Exactly correct Handy. Deep infrequent watering is for after establishment. During establishment, light, frequent waterings to keep the sod moist. As for fertlizing again, it should be no problem. I don't know how much you put down preplant wise, but we always re-fertilize new sod about 10 days out, and again another 10 days out, usually using a balanced fert like 15-15-15. New sod gets hungry and uses a lot of energy trying to establish the roots. Again, nitrogen fert is not as important as phosphorus. One note about Kentucky bluegrass - it will get fungus - so you might consider putting a fungicide down if you live in a humid area and are frequently watering for establishment.


----------



## handy man88

Another important point is that most lawn companies run a roller over the sod after laying it down, especially if the soil was tilled or loosened. Otherwise, your lawn will be squishy whenever it gets wet.


----------



## brownie 99

How did your grass turn out, I have two week old sod and is turning brown. Did you water longer or shorter?


----------



## bob22

I googled sod farm advice and randomly selected the following from people who sell sod for a living:
http://www.emeraldsodfarms.com/installing.htm

*Sod is a perishable commodity! Sod must be installed and watered A.S.A.P. after delivery. Installation MUST take place within 12 hours after it is delivered to the job site.* *1.*​ Do a final rake, eliminating an equipment tracks. *2.*​ You should apply a fertilizer directly on the ground that is higher in phosphorus or apply on top of the newly installed sod prior to watering. *3.*​ When the sod is at the site, arrange the sod so that there is minimum traffic on the prepared soil and newly installed grass.  *4.*​ Lay the sod in a manner similar to laying bricks. *5.*​ Butt tightly together the ends and sides of the sod strips making certain there is no overlapping. *6.*​ To fit around obstacles or in smaller places, merely cut the sod with a linoleum knife (preferably on the underside). *Install Watering and Fertilization* ​ *1.*​ If you have chosen to apply fertilizer on top of the sod, apply with a cyclone or rotary type spreader at the recommended rate.  *2.*​ Pick up all pieces of the sod from cuttings, sweep sidewalks, etc.  *3.*​ Give the sod a good "soaking" making certain the water penetrates the soil 4 to 6 inches.
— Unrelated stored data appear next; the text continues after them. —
-- ==== Sys2Proof/Word.lean ====
section
/-! DEFINITION. The words the 2240 handles: bytes of frames, sectors and tracks, and the 16-bit check register. -/

namespace Sys2Proof

/-- A byte of a frame, a sector or a track; bits 7 (most significant) to 0 (00, section 6.1). -/
abbrev Byte := BitVec 8

/-- The register of the cyclic check (R23), and the sixteen encoded cells of a byte cell (R91). -/
abbrev Check := BitVec 16

end Sys2Proof
end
The initial "soaking" should be done as soon as a pallet of sod is laid or an area approximately 15 x 15 feet has been installed. Be sure to keep your sod "soaked" for the first 10 to 12 days. One may have to water 3 to 4 times each day lightly to keep the sod blades moist. This is determined by such factors as wind, temperatures, etc. The first few days are *CRITICAL*! **After the sod has knitted to the soil, water every 2 to 4 days. However, the frequency of watering depends on the soil type, topography, natural precipitation, wind, temperature, humidity, etc. It is better to apply 1/2 to 3/4 inch at each application rather than lesser amounts daily. Water when the grass needs it. Learn to read the dehydration signs:
*1.*​ An early sign is a purplish cast where the leaves begin to fold and roll. You may leave footprints when walking on the grass. *2.*​ A significant sign is when the grass turns steel gray and grass blades begin to shrink in width. *3.*​ Another sign of dehydration is when the grass becomes straw colored. The roots are still alive and will give rise to new leaves in time with adequate watering.


----------



## jsmith48

It doesn't look that bad to me. I would keep doing what you're doing. It'll start to turn greener soon. Trust me. I had a hard time with sod last summer.


----------